While reading Hard Times (1970) by Studs Terkel, I came across the following, in an interview with the journalist George Murray:
He recounts his experiences with Dr. Townsend, the country doctor out of Nebraska. “He was so slender, so thin, never weighed more than 120 pounds, had a good thatch of white hair.”
“In 1933, at sixty-seven, he was Health Commissioner in Long Beach, California, and selling a little real estate on the side. He was dealing with old people. He was aware of their lack of money and of anybody’s interest in them. He wrote a three-hundred word letter to the editor of the Long Beach Telegram. His idea: a gross income tax of two percent on everybody in the country, no exceptions. Proceeds to be divided among all people over sixty, the blind and disabled, and mothers of dependent children. They had to spend it within thirty days. He wasn’t a great economist, but he had something figured out in his mind.

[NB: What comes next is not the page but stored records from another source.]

-- ==== Sys2Proof/Tests/Slice0.lean ====
section
/-!
SUPPORT. Own tests: a term that each check of well-formedness refuses, values that the spec states, and for each obligation with
hypotheses a state and operands that meet them.
-/

namespace Sys2Proof.Tests

open Sys2Proof Sys2Proof.Machine

set_option Elab.async false

/-! ### Terms -/

def ep0 : Endpoint := { viaCan := true, ip := 0, port := 0x400 }

/-- A message of session 1 with the queue, CONTEXT and payload given. -/
def msg (opcode flags context : Nat) (payload : List Byte) : Msg :=
  { ep := ep0, arrival := 0, version := 1, flags := flags, opcode := opcode, session := 1, sequence := 7, freshness := 1,
    length := payload.length, reserved := 0, context := context, payload := payload }

def lane : LaneSweep := { read := 0, write := 0 }

/-- Three trainings that pass, and units that compute the check string rightly. -/
def boot : BootInputs :=
  { training := [List.replicate 4 { read := 0xFFFF, write := 0xFFFF }], latchBad := none, loaderOk := true,
    cvu := List.replicate 4 0xCBF43926 }

def frame0 : EthFrame :=
  { port := .a, fcsOk := true, bytes := 64, pause := false, dst := 2, src := 3, tag := none, srcIp := 0, ip := none }

def req0 : DramReq :=
  { channel := 0, bank := 0, row := 0, block := 0, write := false, partialWord := false, urgency := .normal, composer := false, prot := true, owner := 0,
    ecc := .clean, draw := 1, arrival := 0 }

def noProbe : Probe := { leak := [], vf := [], held2a := [], held2b := [], sense3 := [] }

def sample (code : Nat) : Sample := { code := code, ovr := false, unr := false }

/-- Row 0 of frame 10, of the brightest codes. -/
def row0 : RowPacket := { row := 0, bank := .b, kind := 0, frame := 10, codes := List.replicate 2048 16383 }

def verdict : ImageVerdict := { sigOk := true, digest := List.replicate 32 0 }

It caught on so quickly, he didn’t know what to do. It wasn’t a movement at first. But then ten thousand letters came in a month. People from Long Beach sent this clipping all over the country. Other papers picked it up. He turned his real estate office into headquarters. From then on, it was part of the American scene.”
I couldn’t find anything on the Internet about where Dr. Francis Townsend was from, exactly. Where in Nebraska? I had to check out his autobiography, New Horizons (1943).
So, for anyone else who may be interested in the exact Midwestern geography of Townsend’s life, here is the run-down:
Townsend was born 1867, in north-central Illinois, Livingston County, outside Fairbury, Illinois. He lived on the family farm there until 1884, when the family decided to sell the farm and move to southern Nebraska.
They settled in Franklin, Nebraska, a small town near where my dad grew up. According to Townsend, they chose Franklin “because there was an academy there–a Congregational church school that gave a college preparatory course.” Townsend left after two years (without graduating). His father invested in a hardware store in Franklin. They did not enjoy Nebraska much at all — two years of drought and hot winds.
Francis and his brother decided to decamp to California. He worked baling hay and working as a ranch hand in California (70 miles north of Los Angeles), til the economy busted there, too. In late 1889 he went north to Spokane and worked various jobs.
Times were tough all over, so he ended up going back to his parents’ in Franklin in 1890. He went back to Franklin Academy and graduated with his high school diploma in the spring of 1893, at the age of 26. “But Nebraska was still, after the several years I had been away, the dry, windswept, unprosperous place it had been when I left.”
He headed down to northwestern Kansas, to homestead in the area where his sister now lived. He built a sod house and worked as a school teacher. He stayed there til late 1898, then boxcarred his way up to Colorado, where he worked various rough jobs in small mining towns. After winter set in, and the mining towns shut down, he wandered back to central Kansas, and hooked up with a big Irishman selling cook stoves. Townsend credits this unnamed Irishman with teaching him everything he knew about salesmanship.
After earning some money through the summer of 1899 selling stoves, he went to Omaha to enroll in the Omaha Medical College. He worked his way through college. One of his jobs was as a 31-year-old paperboy for the Omaha World-Herald.
After graduation, he got a gig as a general doctor up in the Black Hills of South Dakota, in a town called Belle Fourche. It was a rough and tumble place, but he enjoyed his life with the cowboys. After marrying a nurse, he bought some land in nearby Nisland, SD, and moved there in 1914.
He enlisted in the U.S. Army in 1917, for WWI. He was stationed in Vermillion, SD, to be the doctor at an officer’s training camp. (Reference point for Nebraskans: this is not too far from Lewis and Clark Lake.) After the war he stayed in Vermillion as a doctor for a while.
He own health was failing, so they decided to move to Long Beach, California in 1919, which was to be his home for the rest of his life.
* * *
So, I don’t really think it’s correct for Terkel to refer to Dr. Townsend as a Nebraskan, I think he identified more as an Illinoisan or South Dakotan. But it is fun to find out that anyone famous came out of Franklin.
Townsend was a great Midwestern type — he came up with a common-sense idea to eradicate poverty, increase employment, and stimulate spending, and he pursued it tirelessly. Though he had thousands of followers, he was always honest, and didn’t use his power for financial gain. The popularity of “the Townsend Plan” prompted U.S. lawmakers to establish Social Security. After this partial victory, Dr. Townsend and his clubs continued to organize and lobby Congress to pass the entire plan to end poverty in the U.S.
The front matter of his autobiography reads “POVERTY BREEDS WAR. This book is dedicated to the proposition that all men are created with certain inherent rights among which is the right to live above the status of poverty and the evils that poverty entails. Poverty breeds war.”